Sunday, January 27, 2019

Refactoring in the Wild

The past few days, I've been reviewing some code that looks like it could use some love.

It's part of an adapter, that connect the core logic running in our process with some shared mutable state which is managed by Postgres.

It's code that works, rather than clean code that works.  The abstractions aren't very good, separable concerns are coupled to no great advantage, division of work is arbitrary.  And yet...

In the course of our recent work, one of the developers noticed that we could eliminate a number of calls to the remote database by making a smarter version of the main query.  We're using JDBC, and in this case the change required modifying the select clause of the query and making the matching change in the handling of the result set.

Both bits of code were in the same function and fit on the same screen.  There's a duplicated pattern for working with queries, connections, statements, recordsets -- but nobody had come along and tried to "eliminate" that duplication, so the change was easy.

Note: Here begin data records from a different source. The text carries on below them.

-- ==== Sys2Proof/Laws/Skipping.lean ====
section
/-! SUPPORT. What a conditional can do: go on, skip a chain of instructions, or raise GPFMEM (43_conditionals.md). -/

namespace Sys2Proof.Machine

/-! ## Skipping reads the selected bank, the ring mode and the compiled tables alone -/

section Same

variable (s : State) (v : Word) (c : Nat)

@[simp] theorem State.nextInstr_setPc (addr : Word) : (s.setPc v).nextInstr addr = s.nextInstr addr := rfl
@[simp] theorem State.nextInstr_addCycles (addr : Word) : (s.addCycles c).nextInstr addr = s.nextInstr addr := rfl
@[simp] theorem State.nextInstr_afterAB (b : BOperand) (a : AOperand) (addr : Word) :
    (s.afterAB b a).nextInstr addr = s.nextInstr addr := rfl

@[simp] theorem State.afterInstrs_setPc (n : Nat) : ∀ addr : Word, (s.setPc v).afterInstrs n addr = s.afterInstrs n addr := by
  induction n with
  | zero => intro _; rfl
  | succ n ih => intro addr; exact ih _

@[simp] theorem State.afterInstrs_addCycles (n : Nat) : ∀ addr : Word, (s.addCycles c).afterInstrs n addr = s.afterInstrs n addr := by
  induction n with
  | zero => intro _; rfl
  | succ n ih => intro addr; exact ih _

@[simp] theorem State.afterInstrs_afterAB (b : BOperand) (a : AOperand) (n : Nat) :
    ∀ addr : Word, (s.afterAB b a).afterInstrs n addr = s.afterInstrs n addr := by
  induction n with
  | zero => intro _; rfl
  | succ n ih => intro addr; exact ih _

@[simp] theorem State.skipChainAt_setPc (n : Nat) : ∀ addr : Word, (s.setPc v).skipChainAt n addr ↔ s.skipChainAt n addr := by
  induction n with
  | zero => intro _; exact Iff.rfl
  | succ n ih => intro addr; exact and_congr Iff.rfl (and_congr Iff.rfl (ih _))

@[simp] theorem State.skipChainAt_addCycles (n : Nat) : ∀ addr : Word, (s.addCycles c).skipChainAt n addr ↔ s.skipChainAt n addr := by
  induction n with
  | zero => intro _; exact Iff.rfl
  | succ n ih => intro addr; exact and_congr Iff.rfl (and_congr Iff.rfl (ih _))

@[simp] theorem State.skipChainAt_afterAB (b : BOperand) (a : AOperand) (n : Nat) :
    ∀ addr : Word, (s.afterAB b a).skipChainAt n addr ↔ s.skipChainAt n addr := by
  induction n with
  | zero => intro _; exact Iff.rfl
  | succ n ih => intro addr; exact and_congr Iff.rfl (and_congr Iff.rfl (ih _))

end Same

/-! ## The chain -/

/-- One instruction passed. -/
theorem skipChain_succ (fuel : Nat) (s : State) : skipChain (fuel + 1) s =
    if s.permits .execute s.pc then
      if s.conditionalAt s.pc then skipChain fuel ((s.setPc (s.nextInstr s.pc)).addCycles (1 + s.checkCycles 1))
      else .ok (some ((s.setPc (s.nextInstr s.pc)).addCycles (1 + s.checkCycles 1)))
    else .error { gpf := .mem, resume := some (s.pc + 1), cycles := s.cycles + 1 } := by
  show (skipFetch s >>= _) = _
  rw [skipFetch_eq]
  split
  · simp only [bind, Except.bind, State.addCycles_setPc, State.addCycles_addCycles, Nat.add_comm (s.checkCycles 1)]
    rfl
  · rfl

/-- A chain of `n` conditionals and one other instruction is passed whole (R199). -/
theorem skipChain_chain (n : Nat) : ∀ (fuel : Nat) (s : State), n < fuel → s.skipChainAt n s.pc →
    skipChain fuel s =
      .ok (some ((s.setPc (s.afterInstrs (n + 1) s.pc)).addCycles (n + 1 + s.checkCycles (n + 1)))) := by
  induction n with
  | zero =>
    intro fuel s hf h
    obtain ⟨f, rfl⟩ : ∃ f, fuel = f + 1 := ⟨fuel - 1, by omega⟩
    obtain ⟨hp, hc⟩ := h
    rw [skipChain_succ, if_pos hp, if_neg (by simp [hc])]
    rfl
  | succ n ih =>
    intro fuel s hf h
    obtain ⟨f, rfl⟩ : ∃ f, fuel = f + 1 := ⟨fuel - 1, by omega⟩
    obtain ⟨hp, hc, hr⟩ := h
    rw [skipChain_succ, if_pos hp, if_pos hc]
    rw [ih f _ (by omega) (by simpa using hr)]
    simp only [State.addCycles_setPc, State.setPc_setPc, State.addCycles_addCycles, State.afterInstrs_addCycles,
      State.afterInstrs_setPc, State.addCycles_pc, State.setPc_pc, State.checkCycles_addCycles, State.checkCycles_setPc]
    congr 3
    simp only [← State.checkCycles_add]; omega

/-- The address after one more instruction. -/
theorem State.afterInstrs_succ (s : State) (n : Nat) : ∀ addr : Word,
    s.afterInstrs (n + 1) addr = s.nextInstr (s.afterInstrs n addr) := by
  induction n with
  | zero => intro _; rfl
  | succ n ih => intro addr; exact ih (s.nextInstr addr)

theorem State.afterInstrs_add (s : State) (n m : Nat) (addr : Word) :
    s.afterInstrs (n + m) addr = s.afterInstrs m (s.afterInstrs n addr) := by
  induction m with
  | zero => rfl
  | succ m ih => rw [← Nat.add_assoc, State.afterInstrs_succ, ih, ← State.afterInstrs_succ]

/-- A chain, instruction by instruction. -/
theorem State.skipChainAt_iff (s : State) (n : Nat) : ∀ addr : Word, s.skipChainAt n addr ↔
    (∀ m, m < n → s.permits .execute (s.afterInstrs m addr) = true ∧ s.conditionalAt (s.afterInstrs m addr) = true) ∧
      s.permits .execute (s.afterInstrs n addr) = true ∧ s.conditionalAt (s.afterInstrs n addr) = false := by
  induction n with
  | zero => intro addr; simp [State.skipChainAt, State.afterInstrs]
  | succ n ih =>
    intro addr
    simp only [State.skipChainAt, ih]
    constructor
    · rintro ⟨h1, h2, h3, h4⟩
      refine ⟨fun m hm => ?_, h4⟩
      cases m with
      | zero => exact ⟨h1, h2⟩
      | succ m => exact h3 m (by omega)
    · rintro ⟨h1, h2⟩
      exact ⟨(h1 0 (by omega)).1, (h1 0 (by omega)).2, fun m hm => h1 (m + 1) (by omega), h2⟩

/-- An address the walk reaches for the first time is reached in fewer steps than the bank has words. -/
theorem State.afterInstrs_lt (s : State) (addr : Word) (n : Nat)
    (h : ∀ m, m < n → s.afterInstrs m addr ≠ s.afterInstrs n addr) : n < skipLimit := by
  have key : ∀ i j, i < j → j ≤ n → s.afterInstrs i addr ≠ s.afterInstrs j addr := by
    intro i j hij hj he
    refine h (i + (n - j)) (by omega) ?_
    rw [State.afterInstrs_add, he, ← State.afterInstrs_add, show j + (n - j) = n by omega]
  have inj : Function.Injective (fun m : Fin (n + 1) => (s.afterInstrs m.val addr).toFin) := by
    intro i j hij
    have he : s.afterInstrs i.val addr = s.afterInstrs j.val addr := BitVec.toFin_injective hij
    rcases Nat.lt_trichotomy i.val j.val with hl | hl | hl
    · exact absurd he (key _ _ hl (by omega))
    · exact Fin.ext hl
    · exact absurd he.symm (key _ _ hl (by omega))
  have := Fintype.card_le_of_injective _ inj
  simp only [Fintype.card_fin] at this
  unfold skipLimit Config.bankWords; omega

/-- Every chain that ends is short enough for the model to pass it. -/
theorem State.skipChainAt_lt {s : State} {n : Nat} {addr : Word} (h : s.skipChainAt n addr) : n < skipLimit := by
  obtain ⟨h1, _, h3⟩ := (s.skipChainAt_iff n addr).1 h
  refine s.afterInstrs_lt addr n fun m hm he => ?_
  have := (h1 m hm).2
  rw [he, h3] at this; cases this

/-- Passing conditionals goes on as long as there is fuel. -/
theorem skipChain_conditionals (n : Nat) : ∀ (fuel : Nat) (s : State),
    (∀ m, m < n → s.permits .execute (s.afterInstrs m s.pc) = true ∧ s.conditionalAt (s.afterInstrs m s.pc) = true) →
    skipChain (n + fuel) s = skipChain fuel ((s.setPc (s.afterInstrs n s.pc)).addCycles (n + s.checkCycles n)) := by
  induction n with
  | zero =>
    intro fuel s _
    rw [Nat.zero_add, show s.checkCycles 0 = 0 by simp [State.checkCycles]]; rfl
  | succ n ih =>
    intro fuel s h
    have h0 : s.permits .execute s.pc = true ∧ s.conditionalAt s.pc = true := h 0 (by omega)
    rw [show n + 1 + fuel = n + fuel + 1 by omega, skipChain_succ, if_pos h0.1, if_pos h0.2,
      ih fuel ((s.setPc (s.nextInstr s.pc)).addCycles (1 + s.checkCycles 1)) (fun m hm => by
        have e : ((s.setPc (s.nextInstr s.pc)).addCycles (1 + s.checkCycles 1)).afterInstrs m (s.nextInstr s.pc) =
            s.afterInstrs (m + 1) s.pc := by
          rw [State.afterInstrs_addCycles, State.afterInstrs_setPc]; rfl
        rw [show ((s.setPc (s.nextInstr s.pc)).addCycles (1 + s.checkCycles 1)).pc = s.nextInstr s.pc from rfl, e]
        exact h (m + 1) (by omega))]
    simp only [State.addCycles_setPc, State.setPc_setPc, State.addCycles_addCycles, State.afterInstrs_addCycles,
      State.afterInstrs_setPc, State.addCycles_pc, State.setPc_pc, State.checkCycles_addCycles, State.checkCycles_setPc]
    show skipChain fuel ((s.setPc (s.afterInstrs (n + 1) s.pc)).addCycles _) = _
    congr 2
    simp only [← State.checkCycles_add]; omega

/-- A first word of the chain, reached over `n` conditionals, that may not be fetched. -/
theorem skipChain_denied {n : Nat} {s : State} (hn : n < skipLimit)
    (h : ∀ m, m < n → s.permits .execute (s.afterInstrs m s.pc) = true ∧ s.conditionalAt (s.afterInstrs m s.pc) = true)
    (hd : s.permits .execute (s.afterInstrs n s.pc) = false) : skipChain skipLimit s =
      .error { gpf := .mem, resume := some (s.afterInstrs n s.pc + 1), cycles := s.cycles + (2 * n + 1) } := by
  obtain ⟨f, hf⟩ : ∃ f, skipLimit = n + (f + 1) := ⟨skipLimit - n - 1, by omega⟩
  have hu : s.userMode = true := State.userMode_of_denied (by rw [hd]; simp)
  rw [hf, skipChain_conditionals n _ _ h, skipChain_succ, if_neg (by
    show ¬s.permits .execute (s.afterInstrs n s.pc) = true
    rw [hd]; simp), State.checkCycles_user hu]
  show Except.error (Denial.mk _ _ (s.cycles + (n + n) + 1)) = _
  rw [show s.cycles + (n + n) + 1 = s.cycles + (2 * n + 1) by omega]; rfl

/-- What passing a chain can do: only pc and the cycle counter change. -/
theorem skipChain_ok (fuel : Nat) : ∀ (s : State) (o : Option State), skipChain fuel s = .ok o →
    o = none ∨ ∃ p c, o = some ((s.setPc p).addCycles c) := by
  induction fuel with
  | zero => intro s o h; cases h; exact Or.inl rfl
  | succ fuel ih =>
    intro s o h
    rw [skipChain_succ] at h
    split at h
    · split at h
      · rcases ih _ _ h with rfl | ⟨p, c, rfl⟩
        · exact Or.inl rfl
        · exact Or.inr ⟨p, _, by simp only [State.addCycles_setPc, State.setPc_setPc, State.addCycles_addCycles]; rfl⟩
      · cases h; exact Or.inr ⟨_, _, rfl⟩
    · cases h

/-- What deciding a test can do. -/
theorem decideSkip_ok {holds : Bool} {s t : State} (h : decideSkip holds s = .ok (.next t)) :
    ∃ p c, t = (s.setPc p).addCycles c := by
  unfold decideSkip at h
  cases holds with
  | true => cases h; exact ⟨s.pc, 2, rfl⟩
  | false =>
    simp only [Bool.false_eq_true, if_false, bind, Except.bind] at h
    split at h
    · cases h
    · rename_i o ho
      rcases skipChain_ok _ _ _ ho with rfl | ⟨p, c, rfl⟩
      · cases h
      · cases h; exact ⟨p, c + 2, by simp⟩

/-- The shape of every conditional (R190). -/
theorem conditional_eq (cond : Word → Word → Bool) (b : BOperand) (a : AOperand) (s : State) :
    conditional cond b a s =
      if s.allowsCompare b a then
        settle (basicLength b a) s (decideSkip (cond (s.valueB b a) (s.valueA a)) ((s.afterAB b a).addCycles
          (a.words + b.words +
            s.checkCycles (1 + a.words + b.words + (s.locA a).accesses + (s.locB b a).accesses))))
      else raiseGpf .mem (s.pc + BitVec.ofNat 16 (basicLength b a))
        (s.addCycles (s.userCycles (s.compareAccesses b a))) := by
  unfold conditional State.allowsCompare State.compareAccesses
  rw [readOperands_eq, ← settle_error]
  by_cases h1 : (s.allowsWords (a.words + b.words) && s.allows .read (s.locA a)) = true
  · rw [if_pos h1, h1, State.userCycles, State.spentOn_operands h1, State.spentOn_loc']
    simp only [bind, Except.bind, readOp_eq, State.addCycles_allows, State.afterAB_allows, Bool.true_and]
    by_cases h4 : s.allows .read (s.locB b a) = true
    · simp only [h4, if_true, State.addCycles_addCycles, State.addCycles_valueAt,
        State.checkCycles_addCycles, State.afterAB_checkCycles]
      unfold State.valueB
      refine congrArg (fun c => settle _ s (decideSkip _ ((s.afterAB b a).addCycles c))) ?_
      simp only [← State.checkCycles_add]; omega
    · have hu := State.userMode_of_disallowed h4
      simp only [h4, Bool.false_eq_true, if_false, State.addCycles_cycles, State.afterAB_cycles,
        State.checkCycles_user hu]
      congr 3; omega
  · rw [if_neg h1, State.userCycles, State.userCycles, State.spentOn_operands_denied h1]
    simp only [Bool.not_eq_true] at h1
    simp only [h1, Bool.false_and, Bool.false_eq_true, if_false]
    rfl

end Sys2Proof.Machine
end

Also, because of changes we've made to the hosting of the database, we needed to change the strategy we use for managing the connection to the database.  That change ended up touching a lot of different methods that were accessing the connection data member directly - so we needed to do an Encapsulate Variable refactoring to avoid duplicating the details of the strategy everywhere.

Applying that refactoring today was no more difficult than introducing it six years ago would have been.

YAGNI... yet.

Saturday, January 19, 2019

QotD: Kata Kata Kata!

If you don't force a kata to yield insights about working on real problems, you are wasting opportunities.

A Lesson of a Small Refactoring

We demand rigidly defined areas of doubt and uncertainty. -- Douglas Adams
Working through a Fibonacci number kata last night, I discovered that I was frequently using a particular pattern in my refactoring.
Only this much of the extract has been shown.